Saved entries
—————
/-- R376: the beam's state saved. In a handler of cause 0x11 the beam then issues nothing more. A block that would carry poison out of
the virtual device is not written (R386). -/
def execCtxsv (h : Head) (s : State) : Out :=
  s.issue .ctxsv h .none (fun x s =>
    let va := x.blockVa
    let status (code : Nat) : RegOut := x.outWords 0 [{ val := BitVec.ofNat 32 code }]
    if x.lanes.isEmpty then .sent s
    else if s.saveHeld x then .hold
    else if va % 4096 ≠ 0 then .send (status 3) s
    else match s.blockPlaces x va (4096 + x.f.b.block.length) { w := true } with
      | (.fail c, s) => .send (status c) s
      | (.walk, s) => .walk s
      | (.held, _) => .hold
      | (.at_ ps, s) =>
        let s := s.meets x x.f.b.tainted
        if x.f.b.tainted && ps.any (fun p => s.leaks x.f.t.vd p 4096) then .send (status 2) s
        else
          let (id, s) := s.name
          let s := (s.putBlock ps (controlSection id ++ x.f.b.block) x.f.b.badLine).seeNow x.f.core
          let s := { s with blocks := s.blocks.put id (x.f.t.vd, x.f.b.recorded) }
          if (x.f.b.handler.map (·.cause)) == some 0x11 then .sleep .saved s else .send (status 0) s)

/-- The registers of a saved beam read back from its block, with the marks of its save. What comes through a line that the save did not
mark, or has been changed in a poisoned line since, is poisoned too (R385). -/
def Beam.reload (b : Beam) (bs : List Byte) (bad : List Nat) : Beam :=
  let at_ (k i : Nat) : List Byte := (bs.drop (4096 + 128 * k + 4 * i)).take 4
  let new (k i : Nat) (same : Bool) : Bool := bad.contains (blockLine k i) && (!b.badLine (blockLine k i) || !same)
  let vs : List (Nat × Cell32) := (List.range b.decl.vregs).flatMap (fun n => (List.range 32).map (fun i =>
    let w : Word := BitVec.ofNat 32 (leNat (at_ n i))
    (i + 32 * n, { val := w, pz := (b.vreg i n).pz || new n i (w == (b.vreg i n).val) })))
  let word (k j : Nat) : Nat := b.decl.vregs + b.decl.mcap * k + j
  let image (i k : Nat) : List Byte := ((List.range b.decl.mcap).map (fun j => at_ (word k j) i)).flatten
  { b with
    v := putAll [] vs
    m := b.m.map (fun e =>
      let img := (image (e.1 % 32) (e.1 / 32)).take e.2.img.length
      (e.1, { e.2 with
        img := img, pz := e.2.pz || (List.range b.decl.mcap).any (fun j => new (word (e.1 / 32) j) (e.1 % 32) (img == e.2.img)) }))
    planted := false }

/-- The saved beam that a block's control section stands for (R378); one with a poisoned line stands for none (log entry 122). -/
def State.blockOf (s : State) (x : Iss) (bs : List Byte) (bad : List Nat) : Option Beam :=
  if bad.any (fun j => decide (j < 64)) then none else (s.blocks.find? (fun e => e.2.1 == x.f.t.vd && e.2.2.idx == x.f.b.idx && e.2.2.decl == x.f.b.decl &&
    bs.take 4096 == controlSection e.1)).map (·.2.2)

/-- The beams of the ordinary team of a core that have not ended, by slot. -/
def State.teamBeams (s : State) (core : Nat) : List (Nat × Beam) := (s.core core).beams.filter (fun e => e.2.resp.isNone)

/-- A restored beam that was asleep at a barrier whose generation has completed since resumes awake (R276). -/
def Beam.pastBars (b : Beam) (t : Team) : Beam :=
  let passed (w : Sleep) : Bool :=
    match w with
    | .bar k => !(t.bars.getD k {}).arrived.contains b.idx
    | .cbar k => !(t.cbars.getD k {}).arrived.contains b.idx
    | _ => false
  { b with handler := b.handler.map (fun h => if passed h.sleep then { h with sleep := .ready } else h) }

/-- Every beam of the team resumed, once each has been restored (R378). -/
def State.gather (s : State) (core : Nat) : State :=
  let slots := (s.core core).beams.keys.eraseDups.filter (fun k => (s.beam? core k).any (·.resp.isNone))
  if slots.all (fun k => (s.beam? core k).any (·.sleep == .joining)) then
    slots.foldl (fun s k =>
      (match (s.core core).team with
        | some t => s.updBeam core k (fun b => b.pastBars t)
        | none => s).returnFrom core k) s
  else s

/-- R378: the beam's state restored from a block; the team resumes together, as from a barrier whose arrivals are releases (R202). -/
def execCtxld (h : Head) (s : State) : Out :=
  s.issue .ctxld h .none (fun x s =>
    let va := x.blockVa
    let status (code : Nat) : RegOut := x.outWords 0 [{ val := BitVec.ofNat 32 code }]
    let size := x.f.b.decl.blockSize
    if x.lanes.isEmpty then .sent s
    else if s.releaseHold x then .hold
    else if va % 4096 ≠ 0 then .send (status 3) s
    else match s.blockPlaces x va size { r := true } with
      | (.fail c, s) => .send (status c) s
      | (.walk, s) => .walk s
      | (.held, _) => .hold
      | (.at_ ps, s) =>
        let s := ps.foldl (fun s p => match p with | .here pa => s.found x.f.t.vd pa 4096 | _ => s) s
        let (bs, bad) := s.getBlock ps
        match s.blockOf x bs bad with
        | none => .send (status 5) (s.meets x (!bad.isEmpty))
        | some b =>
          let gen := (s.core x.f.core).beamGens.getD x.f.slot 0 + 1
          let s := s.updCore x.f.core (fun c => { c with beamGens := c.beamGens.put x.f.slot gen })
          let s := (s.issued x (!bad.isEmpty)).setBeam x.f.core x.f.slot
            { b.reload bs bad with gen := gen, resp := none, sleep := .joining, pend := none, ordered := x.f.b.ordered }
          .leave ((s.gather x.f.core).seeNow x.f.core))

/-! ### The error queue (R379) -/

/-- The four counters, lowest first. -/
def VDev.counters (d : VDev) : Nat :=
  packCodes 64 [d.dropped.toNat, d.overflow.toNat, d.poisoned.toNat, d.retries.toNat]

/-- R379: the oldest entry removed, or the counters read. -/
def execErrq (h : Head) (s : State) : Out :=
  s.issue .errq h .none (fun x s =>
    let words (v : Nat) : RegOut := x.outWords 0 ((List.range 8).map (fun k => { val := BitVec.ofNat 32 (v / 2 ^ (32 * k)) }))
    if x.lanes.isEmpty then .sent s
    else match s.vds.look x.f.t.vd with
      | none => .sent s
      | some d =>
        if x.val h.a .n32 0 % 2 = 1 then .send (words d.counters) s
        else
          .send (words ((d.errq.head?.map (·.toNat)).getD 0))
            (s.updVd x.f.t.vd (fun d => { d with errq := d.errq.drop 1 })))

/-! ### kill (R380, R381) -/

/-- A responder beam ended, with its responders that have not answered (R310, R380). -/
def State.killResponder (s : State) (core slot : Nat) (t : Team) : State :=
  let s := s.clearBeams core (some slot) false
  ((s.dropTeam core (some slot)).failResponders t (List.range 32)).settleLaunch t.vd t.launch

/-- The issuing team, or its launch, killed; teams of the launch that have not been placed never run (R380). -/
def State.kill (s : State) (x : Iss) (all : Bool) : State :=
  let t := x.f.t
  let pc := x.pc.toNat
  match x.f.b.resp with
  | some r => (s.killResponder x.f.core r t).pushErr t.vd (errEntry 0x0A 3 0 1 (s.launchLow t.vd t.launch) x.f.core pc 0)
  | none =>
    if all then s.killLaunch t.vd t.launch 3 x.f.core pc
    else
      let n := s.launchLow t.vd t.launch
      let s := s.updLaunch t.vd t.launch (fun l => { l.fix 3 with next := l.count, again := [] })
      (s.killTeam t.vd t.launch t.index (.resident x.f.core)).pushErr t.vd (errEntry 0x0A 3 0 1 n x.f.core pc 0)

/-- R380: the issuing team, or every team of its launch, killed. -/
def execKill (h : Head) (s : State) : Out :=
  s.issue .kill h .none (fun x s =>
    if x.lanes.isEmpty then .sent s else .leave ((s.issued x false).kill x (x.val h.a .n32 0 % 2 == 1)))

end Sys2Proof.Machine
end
—————
* _What is required_: Looking at the records above, return exactly the lines from the line with "k => !(t.bars.getD" to the line with "else if s.releaseHold x then .hold", both ends included.

* _Response area_:
    | .bar k => !(t.bars.getD k {}).arrived.contains b.idx
    | .cbar k => !(t.cbars.getD k {}).arrived.contains b.idx
    | _ => false
  { b with handler := b.handler.map (fun h => if passed h.sleep then { h with sleep := .ready } else h) }

/-- Every beam of the team resumed, once each has been restored (R378). -/
def State.gather (s : State) (core : Nat) : State :=
  let slots := (s.core core).beams.keys.eraseDups.filter (fun k => (s.beam? core k).any (·.resp.isNone))
  if slots.all (fun k => (s.beam? core k).any (·.sleep == .joining)) then
    slots.foldl (fun s k =>
      (match (s.core core).team with
        | some t => s.updBeam core k (fun b => b.pastBars t)
        | none => s).returnFrom core k) s
  else s

/-- R378: the beam's state restored from a block; the team resumes together, as from a barrier whose arrivals are releases (R202). -/
def execCtxld (h : Head) (s : State) : Out :=
  s.issue .ctxld h .none (fun x s =>
    let va := x.blockVa
    let status (code : Nat) : RegOut := x.outWords 0 [{ val := BitVec.ofNat 32 code }]
    let size := x.f.b.decl.blockSize
    if x.lanes.isEmpty then .sent s
    else if s.releaseHold x then .hold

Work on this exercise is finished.